- Supreme Court of the United States

Argued March 27, 1978 Decided June 23, 1978
- Full case name: City of Philadelphia v. New Jersey
- Citations: 437 U.S. 617 (more) 98 S. Ct. 2531; 57 L. Ed. 2d 475

Case history
- Prior: City of Philadelphia v. State, 376 A.2d 888 (N.J. 1977); probable jurisdiction noted, 434 U.S. 964 (1977).

Holding
- A state may not prohibit or place barriers to articles of commerce entering or exiting its boundaries without express Congressional authorization or a compelling state interest; solid and liquid refuse and the rights to landfill space to dispose thereof are articles of commerce under the Commerce Clause. Supreme Court of New Jersey reversed.

Court membership
- Chief Justice Warren E. Burger Associate Justices William J. Brennan Jr. · Potter Stewart Byron White · Thurgood Marshall Harry Blackmun · Lewis F. Powell Jr. William Rehnquist · John P. Stevens

Case opinions
- Majority: Stewart, joined by Brennan, White, Marshall, Blackmun, Powell, Stevens
- Dissent: Rehnquist, joined by Burger

Laws applied
- U.S. Const. art. I § 8 cl. 3 (Commerce Clause), Dormant Commerce Clause, N.J. Waste Control Act, N.J. Stat. Ann. § 13 et seq

= City of Philadelphia v. New Jersey =

City of Philadelphia v. New Jersey, 437 U.S. 617 (1978), was a case in which the Supreme Court of the United States held that states could not discriminate against another state's articles of commerce.

==Background==
On account of its location wedged between New York City and Philadelphia (the two largest cities on the East Coast of the United States), New Jersey has long been a heavily industrialized state, frequently containing factories and other facilities for businesses centered in or servicing the major cities nearby; as well as in the state. Among the facilities developed in New Jersey was waste processing, including both toxic waste and regular municipal-waste landfills. Municipalities and businesses outside New Jersey made such extensive use of the state's waste-processing facilities that in 1973, the New Jersey Legislature passed a Waste Control Act (N.J.S.A. § 13 et seq.) prohibiting the importation of most "solid or liquid waste which originated or was collected outside the territorial limits of the State."

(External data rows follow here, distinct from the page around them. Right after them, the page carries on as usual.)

/-- Whether a staged add waits for its expander: its page rests in T3, and no port of the group is up. -/
def State.stagedLost (s : State) (g : Staged) : Bool := match s.pageAt g.ctx g.addr with
  | some (_, p) => p.tier == .t3 && !g.poisoned && (s.farPort p.place).isNone
  | none => false
def State.stagedBarred (s : State) (mine : Staged → Bool) : Bool := s.memory.staged.any (fun g => mine g && s.stagedLost g)

/-- Sum the entries of each staged granule by the FP32 tree of R139 in ascending logical core order and apply each sum once (R276); the sum of a T3 granule goes to its expander in the granule's format, and stays staged where no port of the group is up (DEDUCED, log entry 47). -/
def State.applyStaged (s : State) (want : Staged → Bool) : State :=
  let mine (g : Staged) : Bool := want g && !s.stagedLost g
  let es := insSort (fun g => g.core) (s.memory.staged.filter mine)
  let keys := es.foldl (fun (l : List (Nat × Nat × Nat)) g => if l.contains (g.ctx, g.addr, g.fmt) then l else l ++ [(g.ctx, g.addr, g.fmt)]) []
  let s0 : State := { s with memory := { s.memory with staged := s.memory.staged.filter (fun g => !mine g) } }
  keys.foldl (fun st k =>
    let gs := es.filter (fun g => g.ctx == k.1 && g.addr == k.2.1 && g.fmt == k.2.2)
    let fmt := k.2.2
    let idx := ((List.range (64 / addEs fmt)).filter (fun i => gs.any (fun g => (mget g.values i).isSome)))
    let vals := idx.map (fun i => (i, (treeSum (gs.map (fun g => BitVec.ofNat 32 (mgetD g.values i 0x80000000)))).toNat))
    let bad := gs.any (·.poisoned)
    let uid := ((gs.head?).map (·.uid)).getD 0
    match st.pageAt k.1 k.2.1 with
    | some (_, p) =>
      if p.tier = .t3 ∧ !bad then (st.farAdd uid none k.1 k.2.1 fmt (vals.map (fun v => (v.1, narrow fmt v.2))) true).getD st
      else
        let r := st.addGranule k.1 k.2.1 fmt true vals bad
        if r.2 then (match (gs.head?).bind (·.launch) with
          | some l => r.1.taintLaunch l 0xA (r.1.vaUnit k.1 k.2.1)
          | none => r.1.taint uid 0xA (r.1.vaUnit k.1 k.2.1)) else r.1
    | none => st) s0

/-! ### MADD (R270 to R272) -/

/-- A MADD descriptor's granules: address of each and the elements added there, as (index in the granule, addend, whether it is poisoned). -/
def maddGranules (k : Core) (dst src count fmt : Nat) : List (Nat × List (Nat × Nat) × Bool) :=
  let es := addEs fmt
  (List.range ((dst + count * es - 1) / 64 - dst / 64 + 1)).map (fun g =>
    let ga := (dst / 64 + g) * 64
    let lo := max dst ga
    let hi := min (dst + count * es) (ga + 64)
    (ga, (List.range ((hi - lo) / es)).map (fun j => ((lo - ga) / es + j, leNat (k.store.read (src + (lo - dst) + j * es) es))),
     k.store.bad (src + (lo - dst)) (hi - lo)))
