/-- A tile is written: the lookup ends with its share's last, stops at the boundary if it is to stop, or takes up the next (R316). -/
def State.nextTile (s : State) (g : Gather) : State :=
  let g1 : Gather := { g with lo := g.mid, got := [], writing := false, needs := false }
  let s1 := s.modGather g.id (fun _ => g1)
  if g.hi ≤ g.mid then s1.endGather g1
  else if g.stopping then s1.modGather g.id (fun k => { k with stopped := true })
  else match s1.openTile g1 with
    | .ok s2 => s2
    | .error a => s1.failGather g1 a

/-- Whether every row of a lookup's tile has come, and its output can be written. -/
def State.tileReady (s : State) (g : Gather) : Bool :=
  let t := embDesc g.desc
  !g.writing && g.todo.isEmpty && g.awaiting == 0 && !(g.needs && g.limit == 0) &&
  s.outReady g.ctx (dataRange 1 t (((s.table? g.ctx g.tset g.table).map (·.width)).getD 0) g.lo g.mid)

/-- Let a lookup go on as far as it can; the fuel is its number of tiles. -/
def State.runGather : Nat → Nat → State → State
  | 0, _, s => s
  | f + 1, id, s =>
    match s.gather? id with
    | none => s
    | some g =>
      if g.stopped then s else
      let s1 := State.pumpGatherN g.todo.length id s
      match s1.gather? id with
      | none => s1
      | some g1 =>
        if !s1.tileReady g1 then s1 else
        let s2 := s1.finishTile id
        (match s2.gather? id with
         | none => s2
         | some g2 => if g2.writing then s2 else State.runGather f id (s2.nextTile g2))

def State.pumpGather (s : State) (id : Nat) : State := match s.gather? id with
  | some g => State.runGather ((g.hi - g.lo) / 64 + 2) id s
  | none => s

/-- A far row has come, or a far write of a lookup is acknowledged. -/
def State.gatherReply (s : State) (id : Nat) (part : Option FarPart) : State :=
  let s1 := s.modGather id (fun g => { g with awaiting := g.awaiting - 1, got := g.got ++ part.toList })
  match s1.gather? id with
  | some g => if g.writing then (if g.awaiting = 0 then (s1.nextTile g).pumpGather id else s1) else s1.pumpGather id
  | none => s1

/-- Start a lookup of bags lo to hi - 1 on a core: the state, or the address that is not mapped. -/
def State.startLookup (s : State) (owner : Owner) (uid c lcore x : Nat) (d : List Byte) (lo hi sparse : Nat) : Except Nat State :=
  let t := embDesc d
  let id := s.moves.nextId
  let g : Gather := { id := id, owner := owner, uid := uid, core := c, lcore := lcore, ctx := x, tset := t.tset, table := t.table, desc := d, lo := lo, hi := hi, mid := lo, sparse := sparse }
  let s1 : State := { s with embed := { s.embed with gathers := s.embed.gathers ++ [g] }, moves := { s.moves with nextId := id + 1 } }
  match s1.openTile g with
  | .error a => .error a
  | .ok s2 => .ok (s2.pumpGather id)

/-! ### Updates (R322 to R328) -/

/-- A contribution: bag, row, gradient row, whether it is poisoned. -/
structure Contribution where
  bag : Nat
  row : Nat
  g : List (BitVec 32)
  bad : Bool
  deriving DecidableEq, Repr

Subsequent to the passage of the Act, the City of Philadelphia, whose municipal waste was delivered in part to landfills and other waste-processing facilities in New Jersey, filed suit against the New Jersey Department of Environmental Protection in the Chancery Division of the New Jersey Superior Court, seeking an injunction against enforcement of the Waste Control Act on the grounds that it was unconstitutional. The New Jersey Supreme Court, however, found that the law advanced vital health and environmental objectives with no economic discrimination against, and with little burden upon, interstate commerce. It therefore found it permissible under the Commerce Clause of the Constitution. The plaintiffs appealed to the Supreme Court of the United States.

== Opinion of the Court ==
On appeal, the U.S. Supreme Court found the New Jersey Waste Control Act unconstitutional because it violated the Dormant Commerce Clause and reversed the New Jersey Supreme Court's decision. In writing for the majority, Justice Stewart concluded that
whatever New Jersey's ultimate purpose, it may not be accomplished by discriminating against articles of commerce coming from outside the State unless there is some reason, apart from their origin, to treat them differently.

Furthermore, the court held that legitimate local interests which had incidental interstate effects were within the state's general police powers, but "where simple economic protectionism is effected by state legislation, a virtually per se rule of invalidity has been erected".

=== Dissent ===
Justice Rehnquist, joined by Justice Burger, maintained that the law was constitutional, on the basis of the validity of quarantine laws. Rehnquist reasoned that the toxic trash New Jersey handled from out-of-state was no different from diseased meat and germ-infected rags that were legally prohibited in quarantine laws.

The physical fact of life that New Jersey must somehow dispose of its own noxious items does not mean that it must serve as a depository for those of every other state.

Because states can rightfully burden interstate commerce in the name of health and safety, Rehnquist found no hindrance to this law in the Commerce Clause.